/-! ### One step of each instruction (vector names of spec/95_test_vectors.md in brackets) -/

/-- [A1] -/
theorem test_iadd : top (exec .iadd (machine .unbounded [14, 20])) = some (0, 1, some 34) := by decide
/-- [A16] -/
theorem test_iadd_overflow :
    fatal (exec .iadd (machine (.bits 8) [127, 1])) = some (some .overflow, some .arith, none, 0, 1) := by decide
/-- [A3] -/
theorem test_isub : top (exec .isub (machine .unbounded [14, 20])) = some (0, 1, some (-6)) := by decide
/-- [A18] -/
theorem test_isub_overflow :
    fatal (exec .isub (machine (.bits 8) [-128, 1])) = some (some .overflow, some .arith, none, 0, 1) := by decide
/-- [A4] -/
theorem test_imul : top (exec .imul (machine .unbounded [-3, 4])) = some (0, 1, some (-12)) := by decide
/-- [A19] -/
theorem test_imul_overflow :
    fatal (exec .imul (machine (.bits 8) [-128, -1])) = some (some .overflow, some .arith, none, 0, 1) := by decide
/-- [A11] -/
theorem test_ilt : top (exec .ilt (machine .unbounded [-1, 0])) = some (0, 1, some 1) := by decide
/-- [A10] -/
theorem test_ilt_strict : top (exec .ilt (machine .unbounded [3, 3])) = some (0, 1, some 0) := by decide
/-- [A12] -/
theorem test_ieq : top (exec .ieq (machine .unbounded [7, 7])) = some (0, 1, some 1) := by decide
/-- [A13] -/
theorem test_ieq_differs : top (exec .ieq (machine .unbounded [-5, 5])) = some (0, 1, some 0) := by decide
/-- The example of R110. -/
theorem test_br : top (exec (.br 8) (running [] 22 [3])) = some (0, 8, some 3) := by decide
/-- [B9] -/
theorem test_br_negative : top (exec (.br (-1)) (running [] 0 [])) = some (-1, -1, none) := by decide
/-- The example of R111. -/
theorem test_brt : top (exec (.brt 10) (running [] 5 [1])) = some (-1, 10, none) := by decide
/-- The example of R111: only 1 branches. -/
theorem test_brt_two : top (exec (.brt 10) (running [] 5 [2])) = some (-1, 7, none) := by decide
/-- The example of R112. -/
theorem test_brf : top (exec (.brf 24) (running [] 13 [0])) = some (-1, 24, none) := by decide
/-- [B7]: only 0 branches. -/
theorem test_brf_negative : top (exec (.brf 24) (running [] 13 [-1])) = some (-1, 15, none) := by decide
/-- [E1] -/
theorem test_iconst : top (exec (.iconst 2) (running [] 2 [1])) = some (1, 4, some 2) := by decide
/-- [D2] -/
theorem test_iconst_full :
    fatal (exec (.iconst 2) (machine .unbounded [1, 2, 3, 4, 5, 6, 7, 8])) =
      some (some .outOfBoundsAccess, some .stackPush, some 8, 0, 7) := by decide
/-- [D10] -/
theorem test_load : top (exec (.load 1) (machine .unbounded [10, 20])) = some (2, 2, some 20) := by decide
/-- [D11] -/
theorem test_load_above :
    fatal (exec (.load 2) (machine .unbounded [10, 20])) =
      some (some .outOfBoundsAccess, some .frameRead, some 2, 0, 1) := by decide
/-- [D3] -/
theorem test_gload_unwritten :
    fatal (exec (.gload 0) (machine .unbounded [])) =
      some (some .uninitializedRead, some .globalRead, some 0, 0, -1) := by decide
/-- [D5] -/
theorem test_gload_negative :
    fatal (exec (.gload (-1)) (machine .unbounded [])) =
      some (some .outOfBoundsAccess, some .globalRead, some (-1), 0, -1) := by decide
/-- [D8] -/
theorem test_store :
    (next (exec (.store 0) (machine .unbounded [10, 20, 30]))).map (fun t => (t.sp, t.slot 0, t.slot 1)) =
      some (1, some 30, some 20) := by decide
/-- [D9]: the slot just popped is outside the live stack. -/
theorem test_store_popped :
    fatal (exec (.store 1) (machine .unbounded [10, 20])) =
      some (some .outOfBoundsAccess, some .frameWrite, some 1, 0, 1) := by decide
/-- The example of R124. -/
theorem test_gstore :
    (next (exec (.gstore 0) (machine .unbounded [99]))).map (fun t => (t.sp, t.global 0, t.global 1)) =
      some (-1, some 99, none) := by decide
/-- [D6], with two global cells. -/
theorem test_gstore_above :
    fatal (exec (.gstore 2) (machine .unbounded [7])) =
      some (some .outOfBoundsAccess, some .globalWrite, some 2, 0, 0) := by decide
/-- [E4] -/
theorem test_puts : (next (exec .puts (machine .unbounded [99]))).map (fun t => (t.sp, t.out)) = some (-1, [99]) := by
  decide
/-- The example of R126. -/
theorem test_pop : top (exec .pop (machine .unbounded [4, 5])) = some (0, 1, some 4) := by decide
/-- R49: underflow. -/
theorem test_pop_empty :
    fatal (exec .pop (machine .unbounded [])) =
      some (some .outOfBoundsAccess, some .stackPop, some (-1), 0, -1) := by decide
/-- The example of R140. -/
theorem test_call :
    (next (exec (.call 0 1) (running [] 24 [5]))).map (fun t => (t.ip, t.sp, t.fp, t.stack)) =
      some (0, 3, 3, [(0, 5), (1, 1), (2, 0), (3, 27)]) := by decide
/-- R140: two free slots are too few, and nothing is pushed. -/
theorem test_call_full :
    fatal (exec (.call 0 0) (machine .unbounded [1, 2, 3, 4, 5, 6])) =
      some (some .outOfBoundsAccess, some .stackPush, some 8, 0, 5) := by decide
/-- The example of R141. -/
theorem test_ret :
    (next (exec .ret { machine .unbounded [5, 1, 0, 27, 120] with fp := 3 })).map
        (fun t => (t.ip, t.sp, t.fp, t.slot 0)) = some (27, 0, 0, some 120) := by decide
/-- A corner case of R141: a RET with no CALL before it. -/
theorem test_ret_without_call :
    fatal (exec .ret (machine .unbounded [9])) =
      some (some .outOfBoundsAccess, some .stackPop, some (-1), 0, 0) := by decide
/-- [E1] -/
theorem test_halt :
    (next (exec .halt (running [] 4 [1, 2]))).map (fun t => (t.status.state, t.status.atIp, t.ip)) =
      some (.halted, some 4, 5) := by decide
/-- [X1] -/
theorem test_invalid :
    (next (step (running [0] 0 []))).map (fun t => (t.status.state, t.status.opcodeValue, t.status.atIp, t.ip)) =
      some (.invalid, some 0, some 0, 0) := by decide

/-! ### Fetch, launch and output -/

/-- [X4], its second step. -/
theorem test_step_unknown :
    (next (step (running [9, 5, 99] 2 [5]))).map (fun t => (t.status.opcodeValue, t.status.atIp, t.slot 0)) =
      some (some 99, some 2, some 5) := by decide
/-- [X6] -/
theorem test_step_truncated :
    fatal (step (running [16, 0] 0 [])) = some (some .outOfBoundsAccess, some .codeFetch, some 2, 0, -1) := by decide
/-- [B10] -/
theorem test_step_end_of_code :
    (next (step (running [6, 100] 100 []))).map (fun t => (t.status.haltCause, t.status.atIp, t.ip)) =
      some (some .endOfCode, some 100, 100) := by decide
/-- [B12]: a jump into an operand cell. -/
theorem test_step_mid_instruction :
    (next (step (running [9, 18, 6, 1] 1 [18]))).map (fun t => (t.status.haltCause, t.ip)) =
      some (some .haltInstr, 2) := by decide
/-- [X8] to [X12]. -/
theorem test_launch_malformed :
    (launchOf [] 0 8 .unbounded).status.state = .malformed ∧ (launchOf [18] 1 8 .unbounded).status.state = .malformed ∧
    (launchOf [18] (-1) 8 .unbounded).status.state = .malformed ∧
    (launchOf [18] 0 0 .unbounded).status.state = .malformed ∧
    (launchOf [9, 300, 18] 0 8 (.bits 8)).status.state = .malformed := by decide
theorem test_launch_running : (launchOf [9, 127, 18] 2 1 (.bits 8)).status = Status.ofRunning := by decide
/-- A table entry placed at reset runs as the first instruction: CALL with operands 0. -/
theorem test_withFetchWord :
    (next (step (State.reset.withFetchWord 8 16))).map (fun t => (t.ip, t.sp, t.fp, t.slot 2)) =
      some (0, 2, 2, some 3) := by decide
/-- R180. -/
theorem test_renderOutput : renderOutput [99, -10] = "OUTPUT: 99\nOUTPUT: -10\n".toList := by decide
/-- R75: out of fuel is no end. -/
theorem test_runFuel : runFuel 1 (running [6, 0] 0 []) = .outOfFuel (running [6, 0] 0 []) := by decide

/-! ### Witnesses: states that meet the hypotheses of each statement, clause by clause -/

/-- An empty stack; one written cell; a top that was never written; a written top over an unwritten cell. -/
def empty : State := machine .unbounded []
def one : State := machine .unbounded [1]
def two : State := machine .unbounded [1, 2]
def bare : State := { empty with sp := 0 }
def gap : State := { empty with sp := 1, stack := [(1, 2)] }
def full : State := machine .unbounded [1, 2, 3, 4, 5, 6, 7, 8]

/-- The clauses of `FaultsOnPop`. -/
theorem witness_FaultsOnPop :
    (SpInRange empty ∧ empty.sp = -1) ∧ (SpInRange bare ∧ 0 ≤ bare.sp ∧ bare.slot bare.sp = none) := by
  simp only [SpInRange]; decide

/-- The clauses of `FaultsOnTwoPops` beside those of `FaultsOnPop`. -/
theorem witness_FaultsOnTwoPops :
    (SpInRange one ∧ one.sp = 0 ∧ one.slot 0 ≠ none) ∧
    (SpInRange gap ∧ 1 ≤ gap.sp ∧ gap.slot gap.sp ≠ none ∧ gap.slot (gap.sp - 1) = none) := by
  simp only [SpInRange]; decide

/-- The hypotheses of `FaultsWhenTruncated`: BR without its operand, and CALL without its first and its second. -/
theorem witness_FaultsWhenTruncated :
    standardOpcodes.wf ∧
    ∀ c ∈ [([6], Opcode.br, 1), ([7], .brt, 1), ([8], .brf, 1), ([9], .iconst, 1), ([16], .call, 1), ([16, 0], .call, 2)],
      let s := running c.1 0 []
      s.cfg.opcodes = standardOpcodes ∧ s.status.state = .running ∧ 0 ≤ s.ip ∧
      s.cfg.code[s.ip.toNat]? = some (s.cfg.opcodes.number c.2.1) ∧
      1 ≤ c.2.2 ∧ c.2.2 ≤ c.2.1.arity ∧ s.cfg.len = s.ip + (c.2.2 : Nat) := by decide

theorem witness_DecodeOfEncodeIsTheInstruction :
    standardOpcodes.wf := by decide

theorem witness_DecodedCellsAreTheEncoding :
    decode standardOpcodes [16, 9, 2, 14] = .ok (.call 9 2, [14]) := by rfl

theorem witness_StepRunsTheDecodedInstruction :
    let s := running [18, 10, -3] 1 []
    s.status.state = .running ∧ 0 ≤ s.ip ∧
    decode s.cfg.opcodes (codeFrom s.ip s) = .ok (.load (-3), []) ∧
    Instr.wellFormed s.cfg.cellBits (.load (-3)) = true := ⟨rfl, by decide, rfl, rfl⟩

theorem witness_OpcodeFetchByAddress :
    (running [18] (-1) []).status.state = .running ∧ (running [18] (-1) []).ip < 0 ∧
    (running [18] 1 []).cfg.len ≤ (running [18] 1 []).ip ∧
    0 ≤ (running [18] 0 []).ip ∧ (running [18] 0 []).cfg.code[(0 : Int).toNat]? = some 18 := by decide

theorem witness_UnknownOpcodeEndsTheRun :
    (running [0, 19] 0 []).status.state = .running ∧ (running [0, 19] 0 []).cfg.code[(0 : Int).toNat]? = some 0 ∧
    standardOpcodes.find 0 = some .invalid ∧
    (running [0, 19] 1 []).cfg.code[(1 : Int).toNat]? = some 19 ∧ standardOpcodes.find 19 = none := by decide

/-- All operand cells; no first; no second. -/
theorem witness_OperandFetchReadsTheCellsOrFaults :
    ∀ c ∈ [([16, 5, 6], true, 0), ([16], false, 1), ([16, 5], false, 2)],
      let s := running c.1 0 []
      s.status.state = .running ∧ 0 ≤ s.ip ∧ s.cfg.code[s.ip.toNat]? = some 16 ∧
      s.cfg.opcodes.find 16 = some .call ∧
      (if c.2.1 then s.ip + Opcode.call.arity < s.cfg.len
       else 1 ≤ c.2.2 ∧ c.2.2 ≤ Opcode.call.arity ∧ s.cfg.len = s.ip + (c.2.2 : Nat)) := by decide

/-- The bounds of an 8-bit cell; the faults of the pops are in `witness_FaultsOnTwoPops`. -/
theorem witness_IaddPushesTheSum :
    (let s := machine (.bits 8) [126, 1]
     SpInRange s ∧ 1 ≤ s.sp ∧ s.slot s.sp = some 1 ∧ s.slot (s.sp - 1) = some 126 ∧
     inRange s.cfg.cellBits (126 + 1) = true) ∧
    (let s := machine (.bits 8) [127, 1]
     SpInRange s ∧ 1 ≤ s.sp ∧ s.slot s.sp = some 1 ∧ s.slot (s.sp - 1) = some 127 ∧
     inRange s.cfg.cellBits (127 + 1) = false) := by
  simp only [SpInRange]; decide

theorem witness_IsubPushesTheDifference :
    (let s := machine (.bits 8) [-127, 1]
     SpInRange s ∧ 1 ≤ s.sp ∧ s.slot s.sp = some 1 ∧ s.slot (s.sp - 1) = some (-127) ∧
     inRange s.cfg.cellBits (-127 - 1) = true) ∧
    (let s := machine (.bits 8) [-128, 1]
     SpInRange s ∧ 1 ≤ s.sp ∧ s.slot s.sp = some 1 ∧ s.slot (s.sp - 1) = some (-128) ∧
     inRange s.cfg.cellBits (-128 - 1) = false) := by
  simp only [SpInRange]; decide

theorem witness_ImulPushesTheProduct :
    (let s := machine (.bits 8) [-128, 1]
     SpInRange s ∧ 1 ≤ s.sp ∧ s.slot s.sp = some 1 ∧ s.slot (s.sp - 1) = some (-128) ∧
     inRange s.cfg.cellBits (-128 * 1) = true) ∧
    (let s := machine (.bits 8) [-128, -1]
     SpInRange s ∧ 1 ≤ s.sp ∧ s.slot s.sp = some (-1) ∧ s.slot (s.sp - 1) = some (-128) ∧
     inRange s.cfg.cellBits (-128 * (-1)) = false) := by
  simp only [SpInRange]; decide

theorem witness_IltPushesOneOrZero :
    SpInRange two ∧ 1 ≤ two.sp ∧ two.slot two.sp = some 2 ∧ two.slot (two.sp - 1) = some 1 := by
  simp only [SpInRange]; decide

theorem witness_IeqPushesOneOrZero :
    SpInRange two ∧ 1 ≤ two.sp ∧ two.slot two.sp = some 2 ∧ two.slot (two.sp - 1) = some 1 := by
  simp only [SpInRange]; decide

theorem witness_BrtBranchesOnOneOnly :
    SpInRange one ∧ 0 ≤ one.sp ∧ one.slot one.sp = some 1 := by
  simp only [SpInRange]; decide

theorem witness_BrfBranchesOnZeroOnly :
    SpInRange one ∧ 0 ≤ one.sp ∧ one.slot one.sp = some 1 := by
  simp only [SpInRange]; decide

/-- Seven cells: one slot is free. -/
def almost : State := machine .unbounded [1, 2, 3, 4, 5, 6, 7]

theorem witness_IconstPushesTheLiteral :
    (SpInRange almost ∧ almost.sp < almost.cfg.stackCapacity - 1) ∧
    (SpInRange full ∧ full.sp = full.cfg.stackCapacity - 1) := by
  simp only [SpInRange]; decide

theorem witness_LoadPushesTheFrameSlot :
    (SpInRange almost ∧ 0 ≤ frameAddress 6 almost ∧ frameAddress 6 almost ≤ almost.sp ∧
      almost.slot (frameAddress 6 almost) = some 7 ∧ almost.sp < almost.cfg.stackCapacity - 1) ∧
    (frameAddress (-1) two < 0 ∧ two.sp < frameAddress 2 two) ∧
    (SpInRange bare ∧ 0 ≤ frameAddress 0 bare ∧ frameAddress 0 bare ≤ bare.sp ∧
      bare.slot (frameAddress 0 bare) = none) ∧
    (SpInRange full ∧ 0 ≤ frameAddress 0 full ∧ frameAddress 0 full ≤ full.sp ∧
      full.slot (frameAddress 0 full) ≠ none ∧ full.sp = full.cfg.stackCapacity - 1) := by
  simp only [SpInRange]; decide

/-- Global 1 holds 7. -/
def stored (s : State) : State := { s with globals := [(1, 7)] }

theorem witness_GloadPushesTheGlobal :
    (let s := stored almost
     SpInRange s ∧ 1 ≤ s.cfg.globalsSize - 1 ∧ s.global 1 = some 7 ∧ s.sp < s.cfg.stackCapacity - 1) ∧
    (SpInRange two ∧ two.cfg.globalsSize - 1 < 2) ∧
    (SpInRange two ∧ 0 ≤ two.cfg.globalsSize - 1 ∧ two.global 0 = none) ∧
    (let s := stored full
     SpInRange s ∧ s.global 1 ≠ none ∧ s.sp = s.cfg.stackCapacity - 1) := by
  simp only [SpInRange]; decide

theorem witness_StoreWritesTheFrameSlot :
    (SpInRange two ∧ 0 ≤ two.sp ∧ two.slot two.sp = some 2 ∧ 0 ≤ frameAddress 0 two ∧
      frameAddress 0 two ≤ two.sp - 1) ∧
    (two.slot two.sp ≠ none ∧ frameAddress (-1) two < 0 ∧ two.sp - 1 < frameAddress 1 two) := by
  simp only [SpInRange]; decide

******************************

About this exercise - Please give the number of lines in the listing that include "example", with nothing else.

Solved exercise - 8